Tributes are pouring in on FB, at Joe.My.God., and the blogs of people who knew her.

She was one of our Warrior Queens, and will be sorely missed by many.

I will not forget her; when my spine needs stiffening, I think of her and she gives me strength and comfort.

I feel oh so sad.

 

Betty

 

This evening I went to the local museum to meet Linda Ronstadt. In order to stay awake I drank a cup of coffee. This worked, but it was foolish: it’s past midnight and I am alert and there is no going to sleep. It gives me the opportunity to contemplate the cosmos or write a blog entry. I have no comment on Life, The Universe, and Everything, and I don’t have much upon which to write.  Being alert without inspiration is a cruel combination.

Last week work was noteworthy that several patients brought gifts. One brought me a zuni bear; another gave a bow tie.  I am not supposed to receive anything from my patients lest the APA secret police bust down the door and drag me away for violating contemporary professional standards. You tell me how to tell a patient to take it back.   Speaking of work, next weekend I attend a seminar on pain pills. There are new draconian laws about prescribing opiates. I fear the audience will be in ill-tempered and resemble an orchestra of scorched cats as the remonstrate they and their patients are being treated more and more like criminals.

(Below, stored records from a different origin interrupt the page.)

/-- Registers a conversion reads besides its source: the destination where lanes keep their values, and random bits. -/
def cvtReads (x : Ctx) (fd fs : Fmt) (rm : BitVec 3) (d : Nat) : List RegId :=
  (if laneWidth fd < laneWidth fs then [.v d] else []) ++ (if isInt fd && isInt fs then [] else srReads x (vecMode x rm))

/-- `vcvt` (05 R163). Under SR the lanes of the destination register are counted, those that keep their values too (log 100). -/
def opVcvt (o : VX) : SlotOp :=
  let fd := vxFmt o
  let fs := fmtOfCode o.g
  vecOp (vD o) o.m (fun x => .v (vA o) :: cvtReads x fd fs o.rm (vD o)) (laneWidth fd) 8
    (fun x =>
      let a := vLanes x (vA o) (laneWidth fs)
      cvtLanes fd fs (o.x.extractLsb' 0 2).toNat (fun j => decodeVal fs (a.getD j 0)) (vLanes x (vD o) (laneWidth fd))
        (laneRnd x o.rm (laneCount fd)))

/-- `vpack` and `vunpk` (05 R164). -/
def opVpack (o : VX) : SlotOp :=
  pureOp (fun _ => [.v (vA o)]) [.v (vD o)] 4
    (fun x => ([(.v (vD o), ofLanes 6 ((vLanes x (vA o) 8).map (· % 64)))], 0))
def opVunpk (o : VX) : SlotOp :=
  pureOp (fun _ => [.v (vA o)]) [.v (vD o)] 4
    (fun x => ([(.v (vD o), ofLanes 8 ((List.range 128).map (laneAt (rdV x (vA o)).toNat 6)))], 0))

/-! ## Moving elements (05 R165 to R167) -/

def opVperm (o : VX) : SlotOp :=
  let f := vxFmt o
  let w := laneWidth f
  vecOp (vD o) o.m (fun _ => [.v (vA o), .v (vB o)]) w 4
    (fun x =>
      let a := vLanes x (vA o) w
      let b := vLanes x (vB o) w
      fun i =>
        let j := b.getD i 0
        (if o.x.getLsbD 0 && decide (laneCount f ≤ j) then 0 else moveCode f (a.getD (j % laneCount f) 0), 0))

/-- The source of lane i in pattern g: from a, or from b (05 R166). -/
def shufFrom (g n cnt i : Nat) : Bool × Nat :=
  match g with
  | 0 => (i % 2 == 1, i / 2)
  | 1 => (i % 2 == 1, n / 2 + i / 2)
  | 2 => (n / 2 ≤ i, 2 * (i % (n / 2)))
  | 3 => (n / 2 ≤ i, 2 * (i % (n / 2)) + 1)
  | 4 => (false, n - 1 - i)
  | _ => (false, (i + cnt) % n)

def opVshuf (o : VX) : SlotOp :=
  let f := vxFmt o
  let w := laneWidth f
  vecOp (vD o) o.m (fun _ => .v (vA o) :: (if o.g.toNat < 4 then [.v (vB o)] else [])) w 4
    (fun x =>
      let a := vLanes x (vA o) w
      let b := vLanes x (vB o) w
      fun i =>
        let s := shufFrom o.g.toNat (laneCount f) o.x.toNat i
        (moveCode f ((if s.1 then b else a).getD s.2 0), 0))

def opVbcast (o : VX) : SlotOp :=
  let f := vxFmt o
  let w := laneWidth f
  vecOp (vD o) o.m (fun _ => if o.g.toNat = 0 then [.v (vA o)] else [.s (low6 o.a)]) w 4
    (fun x =>
      let c := if o.g.toNat = 0 then laneAt (rdV x (vA o)).toNat w o.x.toNat else (rdS x (low6 o.a)).toNat % 2 ^ w
      fun _ => (moveCode f c, 0))

def opVmovs (o : VX) : SlotOp :=
  let f := vxFmt o
  let w := laneWidth f
  pureOp (fun _ => [.v (vA o)]) [.s (low6 o.d)] 4
    (fun x =>
      let c := moveCode f (laneAt (rdV x (vA o)).toNat w o.x.toNat)
      ([(.s (low6 o.d), if isInt f then wrapNat (sextInt c w) 64 else c)], 0))

def opVins (o : VX) : SlotOp :=
  let f := vxFmt o
  let w := laneWidth f
  pureOp (fun _ => [.v (vD o), .s (low6 o.a)]) [.v (vD o)] 4
    (fun x => ([(.v (vD o), ofLanes w ((vLanes x (vD o) w).set o.x.toNat
      (moveCode f ((rdS x (low6 o.a)).toNat % 2 ^ w))))], 0))

def opVidx (o : VX) : SlotOp :=
  let w := laneWidth (vxFmt o)
  pureOp (fun _ => [.s (low6 o.a)]) [.v (vD o)] 4
    (fun x => ([(.v (vD o), ofLanes w ((List.range (1024 / w)).map (fun i => ((rdS x (low6 o.a)).toNat + i * o.x.toNat) % 2 ^ w)))], 0))

/-! ## Reductions and scans (02 R71, R72; 05 R168 to R171) -/

/-- `addf` on codes of a lane format; integers wrap. -/
def addCode (f : Fmt) (m : Rm) (a b r n : Nat) : Nat × Flg :=
  if isInt f then ((a + b) % 2 ^ fmtWidth f, 0)
  else
    let p := addVal (decodeVal f a) (decodeVal f b) f m r n
    ((encodeVal p.1 f .rne false 0 0).1, p.2)

/-- The identity of addition: −0, or 0 in integer lanes. -/
def addUnit (f : Fmt) : Nat := if isInt f then 0 else zeroCode f true

/-- One level of `sum_tree`: pairs are added with the word of the right half's first lane position (02 R71). -/
def sumLevel (f : Fmt) (m : Rm) (ws : List Nat) (b h : Nat) : Nat → List Nat → List Nat × Flg
  | i, y0 :: y1 :: rest =>
    let p := addCode f m y0 y1 (ws.getD ((2 * i + 1) * h) 0) b
    let t := sumLevel f m ws b h (i + 1) rest
    (p.1 :: t.1, p.2 ||| t.2)
  | _, l => (l, 0)

/-- All levels. -/
def sumLevels (f : Fmt) (m : Rm) (ws : List Nat) (b : Nat) : Nat → Nat → List Nat → Nat × Flg
  | 0, _, l => (l.headD 0, 0)
  | k + 1, h, l =>
    let p := sumLevel f m ws b h 0 l
    let q := sumLevels f m ws b k (2 * h) p.1
    (q.1, p.2 ||| q.2)

/-- `sum_tree` over codes (02 R71). -/
def sumTree (f : Fmt) (m : Rm) (ws : List Nat) (b : Nat) (act : Nat → Bool) (l : List Nat) : Nat × Flg :=
  if (List.range l.length).any act then
    sumLevels f m ws b 8 1 ((List.range l.length).map (fun i => if act i then l.getD i 0 else addUnit f))
  else (0, 0)

/-- `scan_seq` over codes: the lanes after the scan, inactive ones old (02 R71). -/
def scanSeq (f : Fmt) (m : Rm) (ws : List Nat) (b : Nat) (act : Nat → Bool) (old : List Nat) :
    Nat → Nat → List Nat → List Nat × Flg
  | _, _, [] => ([], 0)
  | i, acc, x :: rest =>
    if act i then
      let p := addCode f m acc x (ws.getD i 0) b
      let t := scanSeq f m ws b act old (i + 1) p.1 rest
      (p.1 :: t.1, p.2 ||| t.2)
    else
      let t := scanSeq f m ws b act old (i + 1) acc rest
      (old.getD i 0 :: t.1, t.2)

/-- Random words of a reduction: b = min(16, w), a word for each lane position (02 R60). -/
def redWords (x : Ctx) (rm : BitVec 3) (f : Fmt) : List Nat := srWords x (vecMode x rm) (laneCount f)
def redSr (x : Ctx) (rm : BitVec 3) (f : Fmt) : List RegId := if isInt f then [] else srReads x (vecMode x rm)

/-- A horizontal reduction: lane 0 takes the result, every other bit 0 (05 R169). -/
def vecRed (o : VX) (rounds : Bool) (g : Ctx → Fmt → (Nat → Bool) → List Nat → Nat × Flg) : SlotOp :=
  let f := vxFmt o
  let w := laneWidth f
  pureOp (fun x => [.v (vA o), .m o.m.toNat] ++ (if rounds then redSr x o.rm f else [])) [.v (vD o)] 8
    (fun x => let r := g x f (active (rdM x o.m.toNat) w) (vLanes x (vA o) w); ([(.v (vD o), r.1)], r.2))

def opVredSum (o : VX) : SlotOp :=
  vecRed o true (fun x f act l => sumTree f (vecMode x o.rm) (redWords x o.rm f) (srBits (laneCount f)) act l)

/-- Minimum or maximum of the active lanes in increasing order; +0 if none (05 R169). A single active lane is moved: its NaN
becomes the canonical one and raises no flag (log 100). -/
def redMM (f : Fmt) (mx : Bool) (act : Nat → Bool) (l : List Nat) : Nat × Flg :=
  match ((List.range l.length).filter act).map (fun i => l.getD i 0) with
  | [] => (0, 0)
  | c :: cs => cs.foldl (fun p d => let q := minMaxLane f mx p.1 d; (q.1, p.2 ||| q.2))
      (if isInt f then c else moveCode f c, 0)

def opVredMin (o : VX) : SlotOp := vecRed o false (fun _ f act l => redMM f false act l)
def opVredMax (o : VX) : SlotOp := vecRed o false (fun _ f act l => redMM f true act l)

/-- The registers a vertical reduction reads. -/
def redRegs (o : VX) : List Nat := (List.range (vxRegs o)).map (fun j => vA o + j)

/-- The sum of lane i over registers, from −0 (05 R170). -/
def laneSum (f : Fmt) (m : Rm) (ws : List Nat) (regs : List (List Nat)) (i : Nat) : Nat × Flg :=
  regs.foldl (fun p l => let q := addCode f m p.1 (l.getD i 0) (ws.getD i 0) (srBits (laneCount f)); (q.1, p.2 ||| q.2)) (addUnit f, 0)

def opVredVsum (o : VX) : SlotOp :=
  let f := vxFmt o
  let w := laneWidth f
  vecOp (vD o) o.m (fun x => (redRegs o).map RegId.v ++ redSr x o.rm f) w 8
    (fun x =>
      let regs := (redRegs o).map (fun r => vLanes x r w)
      laneSum f (vecMode x o.rm) (redWords x o.rm f) regs)

/-- The rescaled sum of the valid contributions (05 R170). With none valid, zeros and one event record of kind 8. -/
def opVredRsum (o : VX) : SlotOp :=
  plainOp (fun x => (redRegs o).map RegId.v ++ [.m o.m.toNat] ++ redSr x o.rm .fp32) [.v (vD o)] 8
    (fun i x s =>
      let valid := (List.range (vxRegs o)).filter (fun j => (rdM x o.m.toNat).getLsbD j)
      if valid = [] then
        .ok (postEvent s x.id x.env.iter (eventRec 8 i.slot 0 x.id.ctx x.pc (vD o))) [(.v (vD o), 0)] 0
      else
        let regs := valid.map (fun j => vLanes x (vA o + j) 32)
        let sums := (List.range 32).map (laneSum .fp32 (vecMode x o.rm) (redWords x o.rm .fp32) regs)
        let outs := sums.map (fun p =>
          match decodeVal .fp32 p.1 with
          | .fin q =>
            let e := encodeVal (.fin (q * (vxRegs o : Rat) / (valid.length : Rat))) .fp32 .rne false 0 0
            (e.1, p.2 ||| e.2)
          | v => ((encodeVal v .fp32 .rne false 0 0).1, p.2))
        .ok s [(.v (vD o), ofLanes 32 (outs.map (·.1)))] (flagsOf (outs.map (·.2))))

def opVscan (o : VX) : SlotOp :=
  let f := vxFmt o
  let w := laneWidth f
  pureOp (fun x => .v (vA o) :: (redSr x o.rm f ++ maskReads o.m (.v (vD o)))) [.v (vD o)] 8
    (fun x =>
      let r := scanSeq f (vecMode x o.rm) (redWords x o.rm f) (srBits (laneCount f)) (active (rdM x o.m.toNat) w)
        (vLanes x (vD o) w) 0 (addUnit f) (vLanes x (vA o) w)
      ([(.v (vD o), ofLanes w r.1)], r.2))

/-! ## Non-finite checks and mask operations (05 R172, R173) -/

def opVnfchk (o : VX) : SlotOp :=
  let f := vxFmt o
  let w := laneWidth f
  pureOp (fun _ => .v (vA o) :: maskReads o.m (.m (mD o))) [.m (mD o)] 8
    (fun x =>
      let a := vLanes x (vA o) w
      let bad (i : Nat) : Bool := !valIsFinite (decodeVal f (a.getD i 0))
      ([(.m (mD o), maskResult x (mD o) o.m.toNat w bad)],
       if (List.range (1024 / w)).any (fun i => active (rdM x o.m.toNat) w i && bad i) then fNF else 0))

/-- Mask logic over all 128 bits. -/
def maskLogic (o : VX) (g : Mask → Mask → Mask) : SlotOp :=
  pureOp (fun _ => [.m (low4 o.a), .m (low4 o.b)]) [.m (mD o)] 4
    (fun x => ([(.m (mD o), (g (rdM x (low4 o.a)) (rdM x (low4 o.b))).toNat)], 0))

def opMand (o : VX) : SlotOp := maskLogic o (fun a b => a &&& b)
def opMor (o : VX) : SlotOp := maskLogic o (fun a b => a ||| b)
def opMxor (o : VX) : SlotOp := maskLogic o (fun a b => a ^^^ b)
def opMnot (o : VX) : SlotOp :=
  pureOp (fun _ => [.m (low4 o.a)]) [.m (mD o)] 4 (fun x => ([(.m (mD o), (~~~ (rdM x (low4 o.a))).toNat)], 0))

/-- The active elements of width w in a mask. -/
def maskElems (m : Mask) (f : Fmt) : List Nat := (List.range (laneCount f)).filter (active m (laneWidth f))

def opMpop (o : VX) : SlotOp :=
  pureOp (fun _ => [.m (low4 o.a)]) [.s (low6 o.d)] 4
    (fun x => ([(.s (low6 o.d), (maskElems (rdM x (low4 o.a)) (vxFmt o)).length)], 0))
def opMfirst (o : VX) : SlotOp :=
  pureOp (fun _ => [.m (low4 o.a)]) [.s (low6 o.d)] 4
    (fun x => ([(.s (low6 o.d), (maskElems (rdM x (low4 o.a)) (vxFmt o)).headD (laneCount (vxFmt o)))], 0))
/-- `mset` writes half of a mask; the other half is a source. -/
def opMset (o : VX) : SlotOp :=
  pureOp (fun _ => [.m (mD o), .s (low6 o.a)]) [.m (mD o)] 4
    (fun x =>
      let old := (rdM x (mD o)).toNat
      let v := (rdS x (low6 o.a)).toNat
      ([(.m (mD o), if o.x.getLsbD 0 then old % 2 ^ 64 + v * 2 ^ 64 else old / 2 ^ 64 * 2 ^ 64 + v)], 0))

/-! ## The generator (05 R174) -/

def opVrand (o : VX) : SlotOp :=
  vecOp (vD o) o.m (fun _ => [.v (vA o), .s (low6 o.b)]) 8 8
    (fun x =>
      let v := (rdV x (vA o)).toNat
      let base := (v % 2 ^ 128 + 8 * (rdS x (low6 o.b)).toNat) % 2 ^ 128
      let out := ofLanes 128 ((List.range 8).map (fun j => randBlock ((base + j) % 2 ^ 128) (v / 2 ^ 128 % 2 ^ 64)))
      fun i => (laneAt out 8 i, 0))

/-! ## Meanings, one per arm of `exec` -/

/-- VADD (R155). -/
def execVadd (o : VX) (s : State) : Host.Outcome State Fault Refusal := issueAlone (.vadd o) (opVadd o) s

/-- VSUB (R155). -/
def execVsub (o : VX) (s : State) : Host.Outcome State Fault Refusal := issueAlone (.vsub o) (opVsub o) s

/-- VMUL (R155). -/
def execVmul (o : VX) (s : State) : Host.Outcome State Fault Refusal := issueAlone (.vmul o) (opVmul o) s

/-- VMIN (R155). -/
def execVmin (o : VX) (s : State) : Host.Outcome State Fault Refusal := issueAlone (.vmin o) (opVmin o) s

/-- VMAX (R155). -/
def execVmax (o : VX) (s : State) : Host.Outcome State Fault Refusal := issueAlone (.vmax o) (opVmax o) s

/-- VCOPYSGN (R155). -/
def execVcopysgn (o : VX) (s : State) : Host.Outcome State Fault Refusal := issueAlone (.vcopysgn o) (opVcopysgn o) s

/-- VABS (R156). -/
def execVabs (o : VX) (s : State) : Host.Outcome State Fault Refusal := issueAlone (.vabs o) (opVabs o) s

/-- VNEG (R156). -/
def execVneg (o : VX) (s : State) : Host.Outcome State Fault Refusal := issueAlone (.vneg o) (opVneg o) s

/-- VROUND (R156). -/
def execVround (o : VX) (s : State) : Host.Outcome State Fault Refusal := issueAlone (.vround o) (opVround o) s

/-- VRCP (R156). -/
def execVrcp (o : VX) (s : State) : Host.Outcome State Fault Refusal := issueAlone (.vrcp o) (opVrcp o) s

/-- VRSQ (R156). -/
def execVrsq (o : VX) (s : State) : Host.Outcome State Fault Refusal := issueAlone (.vrsq o) (opVrsq o) s

/-- VSQRT (R156). -/
def execVsqrt (o : VX) (s : State) : Host.Outcome State Fault Refusal := issueAlone (.vsqrt o) (opVsqrt o) s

Speaking of gifts I sent the nieces and nephews (AKA the niblings) some Hallowe’en treats but only one of four sent a thank you. I don’t expect a handwritten note (although that would be nice) but an email/call/smoke signal would fill my need for proper manners.

Speaking of Hallowe’en I am slowly getting out the props. I have a small tree designed to resemble a black dead oak.  Every day I hang a new ‘halloween ornament’ making it an advent calendar.  One of my relations is telling one and all via FB Hallowe’en is Satanic and/or Papist (she gets these confused).  I personally don’t see the connection between giving M&Ms to 8 year olds dressed as princesses and sacrifices to Beelzebub.

Which reminds me, I need to find the Hallowe’en costumes and trimmings to see if I want to show up to work dressed as one of the Directors Here at Spo-Reflections.  The repeat patients won’t mind but the ‘first timers’ could develop heart failure.